A particle of mass \(m\) is attached to the end of a light string of length l. The other end of the string is passed through a small hole and is slowly pulled through it. Gravity is negligible. The particle is originally spinning round the hole with angular velocity \(\omega\). Find the angular velocity when the string length has been reduced to \(\frac{1}{2} l\). Find also the tension in the string when its length is \(r\), and verify that the increase in kinetic energy is equal to the work done by the force pulling the string through the hole.
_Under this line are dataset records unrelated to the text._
@[simp] theorem State.shiftEpoch_queue (s : State) (m : ℤ) : (State.shiftEpoch s m).queue = s.queue := by
  rw [State.shiftEpoch]; simp [apply_ite State.queue]

@[simp] theorem State.shiftEpoch_wf (s : State) (m : ℤ) (hw : s.memWf = true) : (State.shiftEpoch s m).memWf = true := by
  rw [State.shiftEpoch]; simp (maxDischargeDepth := 40) +contextual [hw]

@[simp] theorem State.takeLoad_queue (s : State) (m : ℤ) : (State.takeLoad s m).queue = s.queue := by
  rw [State.takeLoad]; simp [apply_ite State.queue]

@[simp] theorem State.takeLoad_wf (s : State) (m : ℤ) (hw : s.memWf = true) : (State.takeLoad s m).memWf = true := by
  rw [State.takeLoad]; simp (maxDischargeDepth := 40) +contextual [hw]

@[simp] theorem State.oweStep_queue (s : State) (o : Option ℤ) : (State.oweStep s o).queue = s.queue := by
  rw [State.oweStep]; simp [apply_ite State.queue]

@[simp] theorem State.oweStep_wf (s : State) (o : Option ℤ) (hw : s.memWf = true) : (State.oweStep s o).memWf = true := by
  rw [State.oweStep]; simp (maxDischargeDepth := 40) +contextual [hw]

@[simp] theorem State.setGood_queue (s : State) (n : ℕ) : (State.setGood s n).queue = s.queue := by
  rw [State.setGood]; simp [apply_ite State.queue]

@[simp] theorem State.setGood_wf (s : State) (n : ℕ) (hw : s.memWf = true) : (State.setGood s n).memWf = true := by
  rw [State.setGood]; simp (maxDischargeDepth := 40) +contextual [hw]

@[simp] theorem State.putMeasure_queue (s : State) (k : ℕ) (theta : ℤ) (delta : ℤ) (free : ℕ) : (State.putMeasure s k theta delta free).queue = s.queue := by
  rw [State.putMeasure]; simp [apply_ite State.queue]

@[simp] theorem State.putMeasure_wf (s : State) (k : ℕ) (theta : ℤ) (delta : ℤ) (free : ℕ) (hw : s.memWf = true) : (State.putMeasure s k theta delta free).memWf = true := by
  rw [State.putMeasure]; simp (maxDischargeDepth := 40) +contextual [hw]

@[simp] theorem State.nowAligned_queue (s : State) : (State.nowAligned s).queue = s.queue := by
  rw [State.nowAligned]; simp [apply_ite State.queue]

@[simp] theorem State.nowAligned_wf (s : State) (hw : s.memWf = true) : (State.nowAligned s).memWf = true := by
  rw [State.nowAligned]; simp (maxDischargeDepth := 40) +contextual [hw]

@[simp] theorem State.lostAlign_queue (s : State) (theta : ℤ) : (State.lostAlign s theta).queue = s.queue := by
  rw [State.lostAlign]; simp [apply_ite State.queue]

@[simp] theorem State.lostAlign_wf (s : State) (theta : ℤ) (hw : s.memWf = true) : (State.lostAlign s theta).memWf = true := by
  rw [State.lostAlign]; simp (maxDischargeDepth := 40) +contextual [hw]

@[simp] theorem State.judgeStep_queue (s : State) (theta : ℤ) : (State.judgeStep s theta).queue = s.queue := by
  rw [State.judgeStep]; simp [apply_ite State.queue]

@[simp] theorem State.judgeStep_wf (s : State) (theta : ℤ) (hw : s.memWf = true) : (State.judgeStep s theta).memWf = true := by
  rw [State.judgeStep]; simp (maxDischargeDepth := 40) +contextual [hw]
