-- ==== Sys2Proof/Laws/State.lean ====
section
/-! SUPPORT. What the named updates of State leave as it was, field by field: each lemma holds by definition. -/

namespace Sys2Proof.Machine

variable (s : State)

/-! ### A register word -/

@[simp] theorem State.put_pending (o : Nat) (w : Word) : (s.put o w).pending = s.pending := Eq.trans rfl rfl
@[simp] theorem State.put_out (o : Nat) (w : Word) : (s.put o w).out = s.out := Eq.trans rfl rfl
@[simp] theorem State.put_now (o : Nat) (w : Word) : (s.put o w).now = s.now := Eq.trans rfl rfl
@[simp] theorem State.put_freeCtr (o : Nat) (w : Word) : (s.put o w).freeCtr = s.freeCtr := Eq.trans rfl rfl
@[simp] theorem State.put_latches (o : Nat) (w : Word) : (s.put o w).latches = s.latches := Eq.trans rfl rfl
@[simp] theorem State.put_heldWords (o : Nat) (w : Word) : (s.put o w).heldWords = s.heldWords := Eq.trans rfl rfl
@[simp] theorem State.put_epoch (o : Nat) (w : Word) : (s.put o w).epoch = s.epoch := Eq.trans rfl rfl
@[simp] theorem State.put_counting (o : Nat) (w : Word) : (s.put o w).counting = s.counting := Eq.trans rfl rfl
@[simp] theorem State.put_coreLocked (o : Nat) (w : Word) : (s.put o w).coreLocked = s.coreLocked := Eq.trans rfl rfl
@[simp] theorem State.put_sampleLocked (o : Nat) (w : Word) : (s.put o w).sampleLocked = s.sampleLocked := Eq.trans rfl rfl
@[simp] theorem State.put_aonEpoch (o : Nat) (w : Word) : (s.put o w).aonEpoch = s.aonEpoch := Eq.trans rfl rfl
@[simp] theorem State.put_aonAt (o : Nat) (w : Word) : (s.put o w).aonAt = s.aonAt := Eq.trans rfl rfl
@[simp] theorem State.put_aonRc (o : Nat) (w : Word) : (s.put o w).aonRc = s.aonRc := Eq.trans rfl rfl
@[simp] theorem State.put_relockAt (o : Nat) (w : Word) : (s.put o w).relockAt = s.relockAt := Eq.trans rfl rfl
@[simp] theorem State.put_ppsPrev (o : Nat) (w : Word) : (s.put o w).ppsPrev = s.ppsPrev := Eq.trans rfl rfl
@[simp] theorem State.put_ppsLast (o : Nat) (w : Word) : (s.put o w).ppsLast = s.ppsLast := Eq.trans rfl rfl
@[simp] theorem State.put_loadAt (o : Nat) (w : Word) : (s.put o w).loadAt = s.loadAt := Eq.trans rfl rfl
@[simp] theorem State.put_ppsGood (o : Nat) (w : Word) : (s.put o w).ppsGood = s.ppsGood := Eq.trans rfl rfl
@[simp] theorem State.put_iv (o : Nat) (w : Word) : (s.put o w).iv = s.iv := Eq.trans rfl rfl
@[simp] theorem State.put_ivCut (o : Nat) (w : Word) : (s.put o w).ivCut = s.ivCut := Eq.trans rfl rfl
@[simp] theorem State.put_trig (o : Nat) (w : Word) : (s.put o w).trig = s.trig := Eq.trans rfl rfl
@[simp] theorem State.put_conj (o : Nat) (w : Word) : (s.put o w).conj = s.conj := Eq.trans rfl rfl
@[simp] theorem State.put_pins (o : Nat) (w : Word) : (s.put o w).pins = s.pins := Eq.trans rfl rfl
@[simp] theorem State.put_touts (o : Nat) (w : Word) : (s.put o w).touts = s.touts := Eq.trans rfl rfl
@[simp] theorem State.put_fabric (o : Nat) (w : Word) : (s.put o w).fabric = s.fabric := Eq.trans rfl rfl
@[simp] theorem State.put_softAt (o : Nat) (w : Word) : (s.put o w).softAt = s.softAt := Eq.trans rfl rfl
@[simp] theorem State.put_rlineAt (o : Nat) (w : Word) : (s.put o w).rlineAt = s.rlineAt := Eq.trans rfl rfl
@[simp] theorem State.put_alm (o : Nat) (w : Word) : (s.put o w).alm = s.alm := Eq.trans rfl rfl
@[simp] theorem State.put_check (o : Nat) (w : Word) : (s.put o w).check = s.check := Eq.trans rfl rfl
@[simp] theorem State.put_nextAlm (o : Nat) (w : Word) : (s.put o w).nextAlm = s.nextAlm := Eq.trans rfl rfl
@[simp] theorem State.put_reloadWait (o : Nat) (w : Word) : (s.put o w).reloadWait = s.reloadWait := Eq.trans rfl rfl
@[simp] theorem State.put_reloadAt (o : Nat) (w : Word) : (s.put o w).reloadAt = s.reloadAt := Eq.trans rfl rfl
@[simp] theorem State.put_reloadGaps (o : Nat) (w : Word) : (s.put o w).reloadGaps = s.reloadGaps := Eq.trans rfl rfl
@[simp] theorem State.put_reloadRearm (o : Nat) (w : Word) : (s.put o w).reloadRearm = s.reloadRearm := Eq.trans rfl rfl
@[simp] theorem State.put_lateGaps (o : Nat) (w : Word) : (s.put o w).lateGaps = s.lateGaps := Eq.trans rfl rfl
@[simp] theorem State.put_banks (o : Nat) (w : Word) : (s.put o w).banks = s.banks := Eq.trans rfl rfl
@[simp] theorem State.put_groups (o : Nat) (w : Word) : (s.put o w).groups = s.groups := Eq.trans rfl rfl
@[simp] theorem State.put_parts (o : Nat) (w : Word) : (s.put o w).parts = s.parts := Eq.trans rfl rfl
@[simp] theorem State.put_tokens (o : Nat) (w : Word) : (s.put o w).tokens = s.tokens := Eq.trans rfl rfl
@[simp] theorem State.put_short (o : Nat) (w : Word) : (s.put o w).short = s.short := Eq.trans rfl rfl
@[simp] theorem State.put_lost (o : Nat) (w : Word) : (s.put o w).lost = s.lost := Eq.trans rfl rfl
@[simp] theorem State.put_foldQueue (o : Nat) (w : Word) : (s.put o w).foldQueue = s.foldQueue := Eq.trans rfl rfl
@[simp] theorem State.put_foldAt (o : Nat) (w : Word) : (s.put o w).foldAt = s.foldAt := Eq.trans rfl rfl
@[simp] theorem State.put_heldSteward (o : Nat) (w : Word) : (s.put o w).heldSteward = s.heldSteward := Eq.trans rfl rfl
@[simp] theorem State.put_stackTbl (o : Nat) (w : Word) : (s.put o w).stackTbl = s.stackTbl := Eq.trans rfl rfl
@[simp] theorem State.put_tileRaw (o : Nat) (w : Word) : (s.put o w).tileRaw = s.tileRaw := Eq.trans rfl rfl
@[simp] theorem State.put_calRun (o : Nat) (w : Word) : (s.put o w).calRun = s.calRun := Eq.trans rfl rfl
@[simp] theorem State.put_calLast (o : Nat) (w : Word) : (s.put o w).calLast = s.calLast := Eq.trans rfl rfl
@[simp] theorem State.put_calModeBanks (o : Nat) (w : Word) : (s.put o w).calModeBanks = s.calModeBanks := Eq.trans rfl rfl
@[simp] theorem State.put_seasons (o : Nat) (w : Word) : (s.put o w).seasons = s.seasons := Eq.trans rfl rfl
@[simp] theorem State.put_calAsked (o : Nat) (w : Word) : (s.put o w).calAsked = s.calAsked := Eq.trans rfl rfl
@[simp] theorem State.put_ovrSeen (o : Nat) (w : Word) : (s.put o w).ovrSeen = s.ovrSeen := Eq.trans rfl rfl
@[simp] theorem State.put_satSeen (o : Nat) (w : Word) : (s.put o w).satSeen = s.satSeen := Eq.trans rfl rfl
@[simp] theorem State.put_feCorr (o : Nat) (w : Word) : (s.put o w).feCorr = s.feCorr := Eq.trans rfl rfl
@[simp] theorem State.put_seasonJob (o : Nat) (w : Word) : (s.put o w).seasonJob = s.seasonJob := Eq.trans rfl rfl
@[simp] theorem State.put_scrubbed (o : Nat) (w : Word) : (s.put o w).scrubbed = s.scrubbed := Eq.trans rfl rfl
@[simp] theorem State.put_scrubAt (o : Nat) (w : Word) : (s.put o w).scrubAt = s.scrubAt := Eq.trans rfl rfl
@[simp] theorem State.put_memReqs (o : Nat) (w : Word) : (s.put o w).memReqs = s.memReqs := Eq.trans rfl rfl
@[simp] theorem State.put_fltWin (o : Nat) (w : Word) : (s.put o w).fltWin = s.fltWin := Eq.trans rfl rfl
@[simp] theorem State.put_fltGrace (o : Nat) (w : Word) : (s.put o w).fltGrace = s.fltGrace := Eq.trans rfl rfl
@[simp] theorem State.put_fltBanks (o : Nat) (w : Word) : (s.put o w).fltBanks = s.fltBanks := Eq.trans rfl rfl
@[simp] theorem State.put_safeHoldAt (o : Nat) (w : Word) : (s.put o w).safeHoldAt = s.safeHoldAt := Eq.trans rfl rfl
@[simp] theorem State.put_holdDue (o : Nat) (w : Word) : (s.put o w).holdDue = s.holdDue := Eq.trans rfl rfl
@[simp] theorem State.put_move (o : Nat) (w : Word) : (s.put o w).move = s.move := Eq.trans rfl rfl
@[simp] theorem State.put_idleSince (o : Nat) (w : Word) : (s.put o w).idleSince = s.idleSince := Eq.trans rfl rfl
@[simp] theorem State.put_resetStep (o : Nat) (w : Word) : (s.put o w).resetStep = s.resetStep := Eq.trans rfl rfl
@[simp] theorem State.put_resetAt (o : Nat) (w : Word) : (s.put o w).resetAt = s.resetAt := Eq.trans rfl rfl
@[simp] theorem State.put_gaps (o : Nat) (w : Word) : (s.put o w).gaps = s.gaps := Eq.trans rfl rfl
@[simp] theorem State.put_restartDue (o : Nat) (w : Word) : (s.put o w).restartDue = s.restartDue := Eq.trans rfl rfl
@[simp] theorem State.put_lostDue (o : Nat) (w : Word) : (s.put o w).lostDue = s.lostDue := Eq.trans rfl rfl
@[simp] theorem State.put_ledgerMem (o : Nat) (w : Word) : (s.put o w).ledgerMem = s.ledgerMem := Eq.trans rfl rfl
@[simp] theorem State.put_journal (o : Nat) (w : Word) : (s.put o w).journal = s.journal := Eq.trans rfl rfl
@[simp] theorem State.put_tripped (o : Nat) (w : Word) : (s.put o w).tripped = s.tripped := Eq.trans rfl rfl
@[simp] theorem State.put_throttleOk (o : Nat) (w : Word) : (s.put o w).throttleOk = s.throttleOk := Eq.trans rfl rfl
@[simp] theorem State.put_pfAt (o : Nat) (w : Word) : (s.put o w).pfAt = s.pfAt := Eq.trans rfl rfl
@[simp] theorem State.put_progressAt (o : Nat) (w : Word) : (s.put o w).progressAt = s.progressAt := Eq.trans rfl rfl
@[simp] theorem State.put_faultHeld (o : Nat) (w : Word) : (s.put o w).faultHeld = s.faultHeld := Eq.trans rfl rfl
@[simp] theorem State.put_marks (o : Nat) (w : Word) : (s.put o w).marks = s.marks := Eq.trans rfl rfl
@[simp] theorem State.put_aonHas (o : Nat) (w : Word) : (s.put o w).aonHas = s.aonHas := Eq.trans rfl rfl
@[simp] theorem State.put_msixOn (o : Nat) (w : Word) : (s.put o w).msixOn = s.msixOn := Eq.trans rfl rfl
@[simp] theorem State.put_pcieReady (o : Nat) (w : Word) : (s.put o w).pcieReady = s.pcieReady := Eq.trans rfl rfl
@[simp] theorem State.put_perst (o : Nat) (w : Word) : (s.put o w).perst = s.perst := Eq.trans rfl rfl
@[simp] theorem State.put_perstAt (o : Nat) (w : Word) : (s.put o w).perstAt = s.perstAt := Eq.trans rfl rfl
@[simp] theorem State.put_recovery (o : Nat) (w : Word) : (s.put o w).recovery = s.recovery := Eq.trans rfl rfl
@[simp] theorem State.put_hrv (o : Nat) (w : Word) : (s.put o w).hrv = s.hrv := Eq.trans rfl rfl
@[simp] theorem State.put_eng (o : Nat) (w : Word) : (s.put o w).eng = s.eng := Eq.trans rfl rfl
@[simp] theorem State.put_streams (o : Nat) (w : Word) : (s.put o w).streams = s.streams := Eq.trans rfl rfl
@[simp] theorem State.put_heldRel (o : Nat) (w : Word) : (s.put o w).heldRel = s.heldRel := Eq.trans rfl rfl
@[simp] theorem State.put_telem (o : Nat) (w : Word) : (s.put o w).telem = s.telem := Eq.trans rfl rfl
@[simp] theorem State.put_telemSeq (o : Nat) (w : Word) : (s.put o w).telemSeq = s.telemSeq := Eq.trans rfl rfl
@[simp] theorem State.put_mgmtWin (o : Nat) (w : Word) : (s.put o w).mgmtWin = s.mgmtWin := Eq.trans rfl rfl
@[simp] theorem State.put_margins (o : Nat) (w : Word) : (s.put o w).margins = s.margins := Eq.trans rfl rfl
@[simp] theorem State.put_rports (o : Nat) (w : Word) : (s.put o w).rports = s.rports := Eq.trans rfl rfl
@[simp] theorem State.put_ringReady (o : Nat) (w : Word) : (s.put o w).ringReady = s.ringReady := Eq.trans rfl rfl
@[simp] theorem State.put_bypassOpen (o : Nat) (w : Word) : (s.put o w).bypassOpen = s.bypassOpen := Eq.trans rfl rfl
@[simp] theorem State.put_alignGood (o : Nat) (w : Word) : (s.put o w).alignGood = s.alignGood := Eq.trans rfl rfl
@[simp] theorem State.put_seen (o : Nat) (w : Word) : (s.put o w).seen = s.seen := Eq.trans rfl rfl
@[simp] theorem State.put_ctlTag (o : Nat) (w : Word) : (s.put o w).ctlTag = s.ctlTag := Eq.trans rfl rfl
@[simp] theorem State.put_ctlReqs (o : Nat) (w : Word) : (s.put o w).ctlReqs = s.ctlReqs := Eq.trans rfl rfl
@[simp] theorem State.put_ctlSeen (o : Nat) (w : Word) : (s.put o w).ctlSeen = s.ctlSeen := Eq.trans rfl rfl
@[simp] theorem State.put_fwd (o : Nat) (w : Word) : (s.put o w).fwd = s.fwd := Eq.trans rfl rfl
@[simp] theorem State.put_posWrite (o : Nat) (w : Word) : (s.put o w).posWrite = s.posWrite := Eq.trans rfl rfl
@[simp] theorem State.put_posNext (o : Nat) (w : Word) : (s.put o w).posNext = s.posNext := Eq.trans rfl rfl
@[simp] theorem State.put_calNext (o : Nat) (w : Word) : (s.put o w).calNext = s.calNext := Eq.trans rfl rfl
@[simp] theorem State.put_snapSeq (o : Nat) (w : Word) : (s.put o w).snapSeq = s.snapSeq := Eq.trans rfl rfl
@[simp] theorem State.put_snap (o : Nat) (w : Word) : (s.put o w).snap = s.snap := Eq.trans rfl rfl
@[simp] theorem State.put_digest (o : Nat) (w : Word) : (s.put o w).digest = s.digest := Eq.trans rfl rfl
@[simp] theorem State.put_digests (o : Nat) (w : Word) : (s.put o w).digests = s.digests := Eq.trans rfl rfl
@[simp] theorem State.put_diverge (o : Nat) (w : Word) : (s.put o w).diverge = s.diverge := Eq.trans rfl rfl
@[simp] theorem State.put_digestOn (o : Nat) (w : Word) : (s.put o w).digestOn = s.digestOn := Eq.trans rfl rfl
@[simp] theorem State.put_imgs (o : Nat) (w : Word) : (s.put o w).imgs = s.imgs := Eq.trans rfl rfl
@[simp] theorem State.put_pkgLen (o : Nat) (w : Word) : (s.put o w).pkgLen = s.pkgLen := Eq.trans rfl rfl
@[simp] theorem State.put_stageBank (o : Nat) (w : Word) : (s.put o w).stageBank = s.stageBank := Eq.trans rfl rfl
@[simp] theorem State.put_keys (o : Nat) (w : Word) : (s.put o w).keys = s.keys := Eq.trans rfl rfl
@[simp] theorem State.put_blkJob (o : Nat) (w : Word) : (s.put o w).blkJob = s.blkJob := Eq.trans rfl rfl
@[simp] theorem State.put_eraseAt (o : Nat) (w : Word) : (s.put o w).eraseAt = s.eraseAt := Eq.trans rfl rfl
@[simp] theorem State.put_verifyFor (o : Nat) (w : Word) : (s.put o w).verifyFor = s.verifyFor := Eq.trans rfl rfl
@[simp] theorem State.put_dist (o : Nat) (w : Word) : (s.put o w).dist = s.dist := Eq.trans rfl rfl
@[simp] theorem State.put_vote (o : Nat) (w : Word) : (s.put o w).vote = s.vote := Eq.trans rfl rfl
@[simp] theorem State.put_voteAll (o : Nat) (w : Word) : (s.put o w).voteAll = s.voteAll := Eq.trans rfl rfl
@[simp] theorem State.put_actReq (o : Nat) (w : Word) : (s.put o w).actReq = s.actReq := Eq.trans rfl rfl
@[simp] theorem State.put_actWait (o : Nat) (w : Word) : (s.put o w).actWait = s.actWait := Eq.trans rfl rfl
@[simp] theorem State.put_confirmFrom (o : Nat) (w : Word) : (s.put o w).confirmFrom = s.confirmFrom := Eq.trans rfl rfl
@[simp] theorem State.put_lnt (o : Nat) (w : Word) : (s.put o w).lnt = s.lnt := Eq.trans rfl rfl
@[simp] theorem State.put_tap (o : Nat) (w : Word) : (s.put o w).tap = s.tap := Eq.trans rfl rfl
@[simp] theorem State.put_scanReg (o : Nat) (w : Word) : (s.put o w).scanReg = s.scanReg := Eq.trans rfl rfl
@[simp] theorem State.put_powerRaw (o : Nat) (w : Word) : (s.put o w).powerRaw = s.powerRaw := Eq.trans rfl rfl
@[simp] theorem State.put_holdDone (o : Nat) (w : Word) : (s.put o w).holdDone = s.holdDone := Eq.trans rfl rfl
@[simp] theorem State.put_coldStart (o : Nat) (w : Word) : (s.put o w).coldStart = s.coldStart := Eq.trans rfl rfl
@[simp] theorem State.put_booted (o : Nat) (w : Word) : (s.put o w).booted = s.booted := Eq.trans rfl rfl
@[simp] theorem State.put_eventLog (o : Nat) (w : Word) : (s.put o w).eventLog = s.eventLog := Eq.trans rfl rfl
@[simp] theorem State.put_stepDue (o : Nat) (w : Word) : (s.put o w).stepDue = s.stepDue := Eq.trans rfl rfl
@[simp] theorem State.put_winWait (o : Nat) (w : Word) : (s.put o w).winWait = s.winWait := Eq.trans rfl rfl
@[simp] theorem State.put_markId (o : Nat) (w : Word) : (s.put o w).markId = s.markId := Eq.trans rfl rfl
@[simp] theorem State.put_mem_active (o : Nat) (w : Word) : (s.put o w).mem.active = s.mem.active := Eq.trans rfl rfl
@[simp] theorem State.put_mem_space (o : Nat) (w : Word) : (s.put o w).mem.space = s.mem.space := Eq.trans rfl rfl
@[simp] theorem State.put_mem_lmem (o : Nat) (w : Word) : (s.put o w).mem.lmem = s.mem.lmem := Eq.trans rfl rfl
@[simp] theorem State.put_mem_staging (o : Nat) (w : Word) : (s.put o w).mem.staging = s.mem.staging := Eq.trans rfl rfl
@[simp] theorem State.put_mem_note (o : Nat) (w : Word) : (s.put o w).mem.note = s.mem.note := Eq.trans rfl rfl
@[simp] theorem State.put_mem_updWin (o : Nat) (w : Word) : (s.put o w).mem.updWin = s.mem.updWin := Eq.trans rfl rfl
The concept of conservation of angular momentum states that the initial angular momentum is equal to the final angular momentum when no external torque acts on the system. In this case, since gravity is negligible and only tension is acting, the angular momentum will be conserved. We can write the conservation of angular momentum equation as: $$L_i = L_f$$ For a rotating particle in a circle, the angular momentum can be written as: $$L = I\omega$$ Where, \(I\) is the moment of inertia and \(\omega\) is the angular velocity. Now, let's find the moment of inertia:

The moment of inertia of the particle can be found using the formula: $$I = m r^2$$ So, the initial and final moments of inertia are: $$I_i = m l^2$$ $$I_f = m (\frac{1}{2}l)^2$$

Now that we have the moments of inertia, we can apply the conservation of angular momentum: $$I_i \omega_i = I_f \omega_f$$ Substitute the initial and final moments of inertia: $$m l^2 \omega = m (\frac{1}{2}l)^2 \omega_f$$ $$\omega_f = 4\omega$$ The angular velocity when the string length has been reduced to \(\frac{1}{2} l\) is \(4\omega\).

Centripetal force in the string is provided by the tension in the string, which can be found using the formula: $$F_c = T = m\omega^2 r$$ So the tension in the string when its length is r is \(T = m\omega^2 r\).

Kinetic energy of the particle can be found using the formula: $$K = \frac{1}{2} I\omega^2$$ Initial and final kinetic energies are: $$K_i = \frac{1}{2} m l^2 \omega^2$$ $$K_f = \frac{1}{2} m (\frac{1}{2}l)^2 (4\omega)^2$$ The increase in kinetic energy is: $$\Delta K = K_f - K_i = \frac{1}{2} m l^2 \omega^2 (3)$$ The work done by the force pulling the string can be found using the formula: $$W = \int F dx$$ Substitute the force and the limits of integration: $$W = \int_{l}^{\frac{1}{2}l} m\omega^2 r d r$$ Now, integrate the expression: $$W = m\omega^2 \left[ \frac{1}{2} r^2 \right]_{l}^{\frac{1}{2}l}$$ $$W = m\omega^2 \left[\frac{1}{2} \left(\frac{1}{2}l\right)^2 - \frac{1}{2} l^2\right]$$ $$W = \frac{1}{2} m l^2 \omega^2 (3)$$ We can see that the increase in kinetic energy \(\Delta K\) is equal to the work done by the force pulling the string \(W\), as required.